/-- A block in its form is stored with its index entry and counted (R284, R287, R292). -/
def compressStore (c : ZCmd) (r : ZRun) (dst idx : Nat) (e : List Byte × Bool) (bad : Bool) (s : State) : ZRun × State :=
  match zAccess c true dst e.1.length s with
  | some st => zRefuse c r st dst s
  | none =>
  match zAccess c true idx 8 s with
  | some st => zRefuse c r st idx s
  | none =>
    ({ r with done := r.done + 1, units := r.units + e.1.length / 16, seen := r.seen || bad },
     zCounted c.engine e.2 e.1.length
       (rangeWrite idx (leBytes 8 (r.units + e.1.length / 16 * 2 ^ 32)) false (rangeWrite dst e.1 bad s)))

/-- One block of a COMPRESS (R284, R287, R292). -/
def compressBlock (c : ZCmd) (r : ZRun) (s : State) : ZRun × State :=
  if r.stop then (r, s)
  else match zAccess c false (zSrc c.cmd + 512 * r.done) 512 s with
    | some st => zRefuse c r st (zSrc c.cmd + 512 * r.done) s
    | none =>
      compressStore c r ((zDst c.cmd + 16 * r.units) % 2 ^ 48) (zIdx c.cmd + 8 * r.done)
        (blockForm c (rangeBytes (zSrc c.cmd + 512 * r.done) 512 s) (rangePoison (zSrc c.cmd + 512 * r.done) 512 s) s)
        (rangePoison (zSrc c.cmd + 512 * r.done) 512 s) s

/-- A block of an EXPAND that fails (R291): its event, its count, the first failure's record. -/
def zFailed (c : ZCmd) (check idx : Nat) (s : State) : State :=
  let p : Page := .mig c.engine
  let st := checkStatus check
  let s := if st = 0x0071 then raise p 17 (satInc p Reg.MIG_Z_ERR_CNT_STALE 1 s)
    else if st = 0x0072 then raise p 18 (satInc p Reg.MIG_Z_ERR_CNT_SIZE 1 s)
    else raise p 19 (satInc p Reg.MIG_Z_INV_CNT_BLOCK 1 s)
  if fget p Reg.MIG_Z_ERR_REC_HI_VALID s = 0 then
    s |> fset p Reg.MIG_Z_ERR_REC_LO_ADDR idx |> fset p Reg.MIG_Z_ERR_REC_HI_ADDR (idx / 2 ^ 32)
      |> fset p Reg.MIG_Z_ERR_REC_HI_REASON check |> fset p Reg.MIG_Z_ERR_REC_HI_CHANNEL (zChannel c.cmd)
      |> fset p Reg.MIG_Z_ERR_REC_HI_VALID 1
  else s

/-- A coded block with its bytes read: decoded and stored, or its failure (R291). -/
def expandBytes (c : ZCmd) (r : ZRun) (idx dst size : Nat) (bytes : List Byte) (blank : List Byte) (s : State) : ZRun × State :=
  match decodeBlock (fun k => zslot (zChannel c.cmd) k s) size bytes with
  | .ok b => ({ r with done := r.done + 1 }, wrapInc (.mig c.engine) Reg.MIG_Z_EXP_CNT_COUNT 1 (rangeWrite dst b false s))
  | .error n =>
    ({ r with done := r.done + 1, errs := r.errs + 1, status := if r.status = 0 then checkStatus n else r.status },
     zFailed c n idx (rangeWrite dst blank true s))

/-- Where the units of an index entry lie and how many bytes they have; none for a SIZE outside 1 to 33. -/
def entrySpan (c : ZCmd) (e : Nat) : Nat × Nat :=
  ((zSrc c.cmd + 16 * bitsOf e 0 32) % 2 ^ 48, if bitsOf e 32 6 = 0 ∨ 33 < bitsOf e 32 6 then 0 else 16 * bitsOf e 32 6)

/-- A block with its index entry `e` read, whose units lie at `x` (R290, R291): they are fetched; a poisoned source gives a
poisoned block. -/
def expandEntry (c : ZCmd) (r : ZRun) (idx dst e : Nat) (x : Nat × Nat) (bad : Bool) (blank : List Byte) (s : State) : ZRun × State :=
  match (if x.2 = 0 then none else zAccess c false x.1 x.2 s) with
  | some st => zRefuse c r st x.1 s
  | none =>
    if bad = true ∨ rangePoison x.1 x.2 s = true then
      ({ r with done := r.done + 1, seen := true }, rangeWrite dst blank true s)
    else expandBytes c r idx dst (bitsOf e 32 6) (rangeBytes x.1 x.2 s) blank s

/-- One block of an EXPAND (R291, R292). -/
def expandBlock (c : ZCmd) (r : ZRun) (s : State) : ZRun × State :=
  if r.stop then (r, s)
  else match zAccess c false (zIdx c.cmd + 8 * r.done) 8 s, zAccess c true (zDst c.cmd + 512 * r.done) 512 s with
    | some st, _ => zRefuse c r st (zIdx c.cmd + 8 * r.done) s
    | _, some st => zRefuse c r st (zDst c.cmd + 512 * r.done) s
    | none, none =>
      expandEntry c r (zIdx c.cmd + 8 * r.done) (zDst c.cmd + 512 * r.done) (leNat (rangeBytes (zIdx c.cmd + 8 * r.done) 8 s))
        (entrySpan c (leNat (rangeBytes (zIdx c.cmd + 8 * r.done) 8 s))) (rangePoison (zIdx c.cmd + 8 * r.done) 8 s)
        (List.replicate 512 0) s

/-- Every block of a COMPRESS or EXPAND, then its end. -/
def runBlocks (c : ZCmd) (s : State) : State :=
  let r := (List.range (zCount c.cmd)).foldl
    (fun (a : ZRun × State) _ => if zOp c.cmd = 0 then compressBlock c a.1 a.2 else expandBlock c a.1 a.2) ({}, s)
  zEnd c r.1 r.2

/-- A request of the channel in flight names the handle. -/
def channelReads (chan h : Nat) (s : State) : Bool := s.reqs.any fun r => decide (r.chan = chan ∧ r.handle = h)

/-- The record that a LOAD_TABLE names: its bytes and poison, or the status of a refused read (R288, R289). -/
def loadRecord (c : ZCmd) (s : State) : Except (W16 × Nat) (List Byte × Bool) :=
  let src := zSrc c.cmd
  if zKind c.cmd = 0 then match zAccess c false src 272 s with
    | some st => .error (st, src)
    | none => .ok (rangeBytes src 272 s, rangePoison src 272 s)
  else
    let h := src % 1024
    if midClass c.mid = 0 ∧ channelReads (zChannel c.cmd) h s = false then .error (0x0064, src)
    else .ok ((compTable h (bitsOf src 10 6) s).getD [], false)

/-- Step 1 of R286: the record is checked; a valid one is held. -/
def holdLoad (c : ZCmd) (s : State) : State :=
  match loadRecord c s with
  | .error e => zEnd c { status := e.1 } (zDenied c e.1 e.2 s)
  | .ok x =>
    if x.2 = false ∧ tableValid x.1 = true then
      modZip (fun z => { z with cmds := z.cmds.map fun y => if y.id = c.id then { c with load := some x.1 } else y }) s
    else
      let p : Page := .mig c.engine
      zEnd c { status := 0x0074, seen := x.2 } (raise p 20 (satInc p Reg.MIG_Z_INV_CNT_TABLE 1 s))

/-- The command may go on: its engine is ON, it is the first of its path at its engine (R289), and no earlier
LOAD_TABLE of its channel waits (R286). -/
def zReady (c : ZCmd) (s : State) : Bool :=
  isOn (.mig c.engine) s &&
    s.zip.cmds.all fun x => !decide (x.id < c.id) ||
      (!decide (x.engine = c.engine ∧ x.path = c.path) && !decide (zOp x.cmd = 2 ∧ zChannel x.cmd = zChannel c.cmd))

/-- Every command that may go on does, in the order posted. -/
def kickZip (s : State) : State :=
  (s.zip.cmds.map fun c => c.id).foldl (fun s id => match (s.zip.cmds.filter fun c => decide (c.id = id))[0]? with
    | none => s
    | some c =>
      if zReady c s = false ∨ c.load ≠ none then s
      else if zOp c.cmd = 2 then holdLoad c s else runBlocks c s) s

/-- A posted compression command ends at once when invalid, at a fenced engine or at a stopped one; else the queue
moves on. -/
def queueZip (mid : W16) (path : Path) (cmd : Cmd4) (s : State) : State :=
  let e := engineOf path (halfOf (zDst cmd / 65536 % 2)) s
  let c : ZCmd := { id := s.zip.ids, engine := e, path := path, cmd := cmd, mid := mid, load := none }
  let s := modZip (fun z => { z with cmds := z.cmds ++ [c], ids := z.ids + 1 }) s
  if zInvalid mid path cmd = true then zEnd c { status := 0x0075 } s
  else if fenced (.mig e) s = true then zEnd c { status := 0x0011 } s
  else match blk (.mig e) s with
    | .on | .starting => kickZip s
    | _ => zEnd c { status := 0x006A } s

/-- The queue of a path is full. -/
def zipFull (path : Path) (s : State) : Bool :=
  decide (pathDepth path ≤ (s.zip.cmds.filter fun c => decide (c.path = path)).length)

/-- A compression command is posted through an engine page or a channel page (R289, R298, R330). -/
def postZip (mid : W16) (token : W32) (path : Path) (cmd : Cmd4) (s : State) : State :=
  match path with
  | .mig h => guarded ⟨mid, token⟩ (.mig h) 0x29C (fun s =>
      let s := storeCmd (.mig h) 0x280 cmd s
      if zipFull (.mig h) s = true then raise (.mig h) 5 s else queueZip mid (.mig h) cmd s) s
  | .chan c => guarded ⟨mid, token⟩ (.chan c) 0x29C (fun s =>
      let s := storeCmd (.chan c) 0x280 cmd s
      if zipFull (.chan c) s = true then raise (.chan c) 5 s else queueZip mid (.chan c) cmd s) s

/-- A command whose row names its OP. -/
def zipRow (op : Nat) (mid : W16) (token : W32) (path : Path) (cmd : Cmd4) (s : State) : State :=
  if zOp cmd = op ∨ (2 < zOp cmd ∧ op = 0) then postZip mid token path cmd s else s

/-- COMPRESS (R284). An invalid OP, which no row of its own has, ends Z_CMD_INVALID here. -/
def execCompress (mid : W16) (token : W32) (path : Path) (cmd : Cmd4) (s : State) : Host.Outcome State Fault Refusal :=
  .next (zipRow 0 mid token path cmd s)

/-- EXPAND (R291). -/
def execExpand (mid : W16) (token : W32) (path : Path) (cmd : Cmd4) (s : State) : Host.Outcome State Fault Refusal :=
  .next (zipRow 1 mid token path cmd s)

/-- LOAD_TABLE (R286). -/
def execLoadTable (mid : W16) (token : W32) (path : Path) (cmd : Cmd4) (s : State) : Host.Outcome State Fault Refusal :=
  .next (zipRow 2 mid token path cmd s)

/-- The held LOAD_TABLE of a channel with no earlier command of the channel left. -/
def heldLoad (chan : Nat) (s : State) : Option (ZCmd × List Byte) :=
  match (s.zip.cmds.filter fun c => decide (zChannel c.cmd = chan))[0]? with
  | some c => c.load.map fun r => (c, r)
  | none => none

/-- LOAD_TABLE_COMMIT (R286 step 3): both copies take the table in one step. -/
def execLoadTableCommit (chan : Fin 512) (s : State) : Host.Outcome State Fault Refusal :=
  match heldLoad chan.val s with
  | none => .next s
  | some x =>
    let k := zSlotNum x.1.cmd
    let z := zslot chan.val k s
    let s := setZslot chan.val k { loaded := true, gen := (z.gen + 1) % 16, lens := x.2.take 256 } s
    .next (kickZip (zEnd x.1 {} (raise (.mig x.1.engine) 21 s)))

/-- The head status entry of a path goes (R290). -/
def popZip (path : Path) (s : State) : State :=
  modZip (fun z => { z with sts := sset [] (pathKey path) ((zipSts path s).drop 1) z.sts }) s

/-- ZSTATUS_POP (R290): the read of ZSTS3 delivers its word and removes the head entry. -/
def execZstatusPop (mid : W16) (path : Path) (s : State) : Host.Outcome State Fault Refusal :=
  let p := pathPage path
  if served s p = false ∨ sees s mid p = false then .next (emit (.readData mid (regAddr p 0x2BC) 0) s)
  else
    let w : W32 := match (zipSts path s)[0]? with
      | some e => BitVec.ofNat 32 (e.2.toNat / 2 ^ 32)
      | none => 0
    .next (popZip path (emit (.readData mid (regAddr p 0x2BC) w) s))

/-- EN = 0 or a fence of an engine (R293, R280): the commands that it has not ended end RANGE_STOPPED; a held load leaves
its slot. -/
def stopZip (h : Half) (s : State) : State :=
  kickZip ((s.zip.cmds.filter fun c => decide (c.engine = h)).foldl (fun s c => zEnd c { status := 0x006A } s) s)

end Sys2Proof.Machine
end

○ ○ ○ ○

→ BRIEF
The required output is the stretch of entries above from the line containing "def zFailed (c" through the line containing "Reg.MIG_Z_ERR_REC_HI_CHANNEL (zChannel c.cmd)", reproduced exactly.

→ COMPLETED EXERCISE
def zFailed (c : ZCmd) (check idx : Nat) (s : State) : State :=
  let p : Page := .mig c.engine
  let st := checkStatus check
  let s := if st = 0x0071 then raise p 17 (satInc p Reg.MIG_Z_ERR_CNT_STALE 1 s)
    else if st = 0x0072 then raise p 18 (satInc p Reg.MIG_Z_ERR_CNT_SIZE 1 s)
    else raise p 19 (satInc p Reg.MIG_Z_INV_CNT_BLOCK 1 s)
  if fget p Reg.MIG_Z_ERR_REC_HI_VALID s = 0 then
    s |> fset p Reg.MIG_Z_ERR_REC_LO_ADDR idx |> fset p Reg.MIG_Z_ERR_REC_HI_ADDR (idx / 2 ^ 32)
      |> fset p Reg.MIG_Z_ERR_REC_HI_REASON check |> fset p Reg.MIG_Z_ERR_REC_HI_CHANNEL (zChannel c.cmd)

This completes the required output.